:: What to work on ::
Among these records, which lines include "SMap"? Copy them out.

:: Records to use ::
+===+

-- ==== Sys2Proof/Machine/Engines.lean ====
section
/-! DEFINITION. What the asynchronous engines share: translation of their accesses, their ends and promises, and the
writes they perform (R174, R209, R216, R243 to R245). -/

namespace Sys2Proof.Machine

/-! ## Translation for an engine (R172, R174, R216) -/

/-- How an engine's access to one address can fail. -/
inductive EFault where
  | page (va : Nat)
  | fault (cause : Nat) (info : Word)
  deriving DecidableEq, Repr

/-- Whether some mapping of a launch covers an address that does not translate (R216, R326); log 32. -/
def covers (lid va : Nat) : Bool := decide (va < 2 ^ 57) && Config.mapped lid va

/-- The kinds of space between which no access may cross (R184). -/
inductive SpaceKind where
  | memory
  | special
  | scratch
  deriving DecidableEq, Repr

/-- The kind of space of a physical address. -/
def spaceKind (pa : Nat) : SpaceKind := if isCtrMmio pa then .special else if isScratch pa then .scratch else .memory

/-- An address translated for an engine operation of core `k` under a page-table root, for a read, a write or both: user
level whatever the level at issue (log 54), the kind of space of the positions before it, no counter or MMIO space, a bank
in scratchpad mode, a peer in reach (R169, R170, R174, R179, R184, R360). -/
def engXlat (s : State) (k : Nat) (ptb : Word) (rd wr : Bool) (kind : Option SpaceKind) (va : Nat) : Except EFault Nat :=
  if 2 ^ 57 ≤ va then .error (.page va) else
  match walk s ptb va with
  | none => .error (.page va)
  | some e =>
    let pa := canon (clusterOf k) s.devnum (e.phys va)
    if (kind.getD (spaceKind pa)) != spaceKind pa then .error (.fault Cause.memSpan (natW va))
    else if (wr && !e.wr) || (rd && !e.rd) || !e.us then .error (.fault Cause.prot (natW va))
    else if isCtrMmio pa || !s.bankOk k pa || s.hostOff pa then .error (.fault Cause.prot (natW va))
    else if regionOf pa = .peer ∧ peerPort s pa = none then .error (.fault Cause.linkDown (natW (peerPort0 pa)))
    else .ok pa

/-- The addresses of an access translated in the order of its positions; the first that fails decides. -/
def engXlatsFrom (s : State) (k : Nat) (ptb : Word) (rd wr : Bool) (kind : Option SpaceKind) : List Nat → Except EFault (List Nat)
  | [] => .ok []
  | va :: vs =>
    match engXlat s k ptb rd wr kind va with
    | .error e => .error e
    | .ok pa => match engXlatsFrom s k ptb rd wr (some (kind.getD (spaceKind pa))) vs with
      | .error e => .error e
      | .ok ps => .ok (pa :: ps)

/-- The addresses of an access translated. -/
def engXlats (s : State) (k : Nat) (ptb : Word) (rd wr : Bool) (vas : List Nat) : Except EFault (List Nat) :=
  engXlatsFrom s k ptb rd wr none vas

/-! ## Ends and promises (R244, R245) -/

/-- Lp in F-mode, Lp in D-mode, and twice Rp, of an end (R244). -/
structure EndSpec where
  lf  : Nat
  ld  : Nat
  rp2 : Nat
  hbm : Bool
  own : Bool
  deriving DecidableEq, Repr

/-- Whether an HBM4E address lies in a chunk of a lost stack. -/
def State.inLost (s : State) (pa : Nat) : Bool := regionOf pa == .hbm && s.hbm.lost.contains (stackOf (chunkOf pa))

/-- Whether promises of a launch count a lost stack: it started after STACK_LOST (R358). -/
def countsLoss (s : State) (lid : Nat) : Bool :=
  match s.hbm.lostAt, SMap.find s.launches lid with
  | some c, some x => decide (c ≤ x.start)
  | _, _ => false

/-- The end that a physical address lies in, for an operation of core `k` (R244). -/
def endOf (k pa : Nat) : EndSpec :=
  match regionOf pa with
  | .scratch =>
    let cl := (pa - 0x7F0000000000) / 2 ^ 28 * 16 + (pa - 0x7F0000000000) / 2 ^ 24 % 16
    if cl = clusterOf k then ⟨16, 16, 8, false, true⟩
    else if cl / 16 = chipletOf k then ⟨120, 160, 8, false, false⟩
    else ⟨200, 300, 4, false, false⟩
  | .hbm => ⟨480, 1400, 4, true, false⟩
  | .lpddr => ⟨720, 1800, 2, false, false⟩
  | .rebuild => ⟨720, 1800, 2, false, false⟩
  | .host => ⟨2400, 6000, 1, false, false⟩
  | .peer => ⟨4000, 9000, 1, false, false⟩
  | _ => ⟨16, 16, 8, false, true⟩

/-- The physical address by which an end is judged at issue: its translation, or the address itself where it has none
yet. -/
def endPhys (s : State) (k : Nat) (ptb : Word) (va : Nat) : Nat :=
  canon (clusterOf k) s.devnum (match walk s ptb va with
    | some e => e.phys va
    | none => va)

/-- The ends at physical addresses, for a launch that counts a lost stack: with `n` lost chunks touched the Lp of HBM4E rises
by 2,000 × n; once the stack is rebuilt its chunks are LPDDR-6 ends (R358). -/
def lossEnds (s : State) (k n : Nat) (pas : List Nat) : List EndSpec :=
  if stripeCount ≤ s.hbm.rebuilt then
    pas.map fun pa => if s.inLost pa then ⟨720, 1800, 2, false, false⟩ else endOf k pa
  else pas.map fun pa =>
    let e := endOf k pa
    if e.hbm then { e with ld := 1400 + 2000 * n } else e

/-- The values of R244 over several ends: the largest Lp, the smallest Rp. -/
def endMax (es : List EndSpec) : EndSpec :=
  es.foldl (fun a e => ⟨Nat.max a.lf e.lf, Nat.max a.ld e.ld, Nat.min a.rp2 e.rp2, a.hbm || e.hbm, a.own && e.own⟩)
    ⟨16, 16, 8, false, true⟩

/-- The `n`-th owned cycle (from 1) at or after `s`, of a queue with index `q` in frames from `f0` on (R245). -/
def ownedCycle (f0 q s n : Nat) : Nat :=
  let base := f0 + (s - f0) / 1024 * 1024 + 4 * q
  let used := if s ≤ base then 0 else Nat.min 4 (s - base)
  let i := used + n - 1
  base + i / 4 * 1024 + i % 4

/-- Whether cycle `c` is owned by a queue (R245). -/
def owns (f0 q c : Nat) : Bool := decide (f0 ≤ c) && (c - f0) % 1024 / 4 == q

/-- The index of a copy queue on its chiplet (R245). -/
def queueIx (k : Nat) (sl : CSlot) : Nat :=
  k / 8 % 16 * 16 + k % 8 * 2 + (match sl with
    | .c0 => 0
    | .c1 => 1)

/-- What a promise is made of. -/
structure Promise where
  begin : Nat
  lp    : Nat
  slots : Bool
  at_   : Nat
  deriving DecidableEq, Repr

/-- The promise of R244 and R245 for an operation of `b` granules over the ends given, whose S is `s`; `lp` is what passes
from S, or from the last granule's slot, to P. -/
def promiseOf (dm : Bool) (f0 q s b : Nat) (es : List EndSpec) : Promise :=
  let e := endMax es
  let xfer := ceilDiv (2 * b) e.rp2
  if !dm then ⟨s, e.lf, false, s + e.lf + xfer + (if e.hbm then 720 else 0)⟩
  else if e.own || b == 0 then ⟨s, e.ld + xfer, false, s + e.ld + xfer⟩
  else ⟨s, e.ld, true, ownedCycle f0 q s (ceilDiv b 16) + e.ld⟩

/-! ## Queues -/

/-- A copy queue of a core. -/
def Core.cq (c : Core) : CSlot → List CopyOp
  | .c0 => c.cq0
  | .c1 => c.cq1
/-- A copy queue replaced. -/
def Core.setCq (c : Core) (sl : CSlot) (q : List CopyOp) : Core :=
  match sl with
  | .c0 => { c with cq0 := q }
  | .c1 => { c with cq1 := q }
/-- The promise of the latest operation of a queue (R244). -/
def Core.qprom (c : Core) : CSlot → Nat
  | .c0 => c.qprom0
  | .c1 => c.qprom1
/-- That promise replaced. -/
def Core.setQprom (c : Core) (sl : CSlot) (p : Nat) : Core :=
  match sl with
  | .c0 => { c with qprom0 := p }
  | .c1 => { c with qprom1 := p }
/-- The open windows of a queue (R196). -/
def Task.wins (t : Task) : CSlot → List Win
  | .c0 => t.wins0
  | .c1 => t.wins1
/-- The open windows replaced. -/
def Task.setWins (t : Task) (sl : CSlot) (w : List Win) : Task :=
  match sl with
  | .c0 => { t with wins0 := w }
  | .c1 => { t with wins1 := w }

/-- The counter that a counter field names: none for field 0, else bits 15:0 of the scalar (R214). -/
def ctrOf (f : SReg) (v : Word) : Option Nat := if f = 0 then none else some (v.toNat % 65536)

/-! ## Writing (R216, R217, R334) -/

/-- The bytes of `n` addresses from `va` on that a digest map records. -/
def wroteBytes (w : SMap Byte) (va n : Nat) : List (Option Byte) := tabulate (fun i => SMap.find w (va + i)) 0 n

/-- The granules of 8 bytes that a digest map touches, in rising order. -/
def wroteGranules (w : SMap Byte) : List Nat := w.foldl (fun acc (a, _) => insertNat (a / 8) acc) []

/-- The digest sum of the bytes an operation wrote: one term for each granule (R334). -/
def wroteDigest (w : SMap Byte) : Word :=
  (wroteGranules w).foldl (fun acc g => acc + digestOf (8 * g) (wroteBytes w (8 * g) 8)) 0

end Sys2Proof.Machine
end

+===+

:: Result for this task ::
  match s.hbm.lostAt, SMap.find s.launches lid with
def wroteBytes (w : SMap Byte) (va n : Nat) : List (Option Byte) := tabulate (fun i => SMap.find w (va + i)) 0 n
def wroteGranules (w : SMap Byte) : List Nat := w.foldl (fun acc (a, _) => insertNat (a / 8) acc) []
def wroteDigest (w : SMap Byte) : Word :=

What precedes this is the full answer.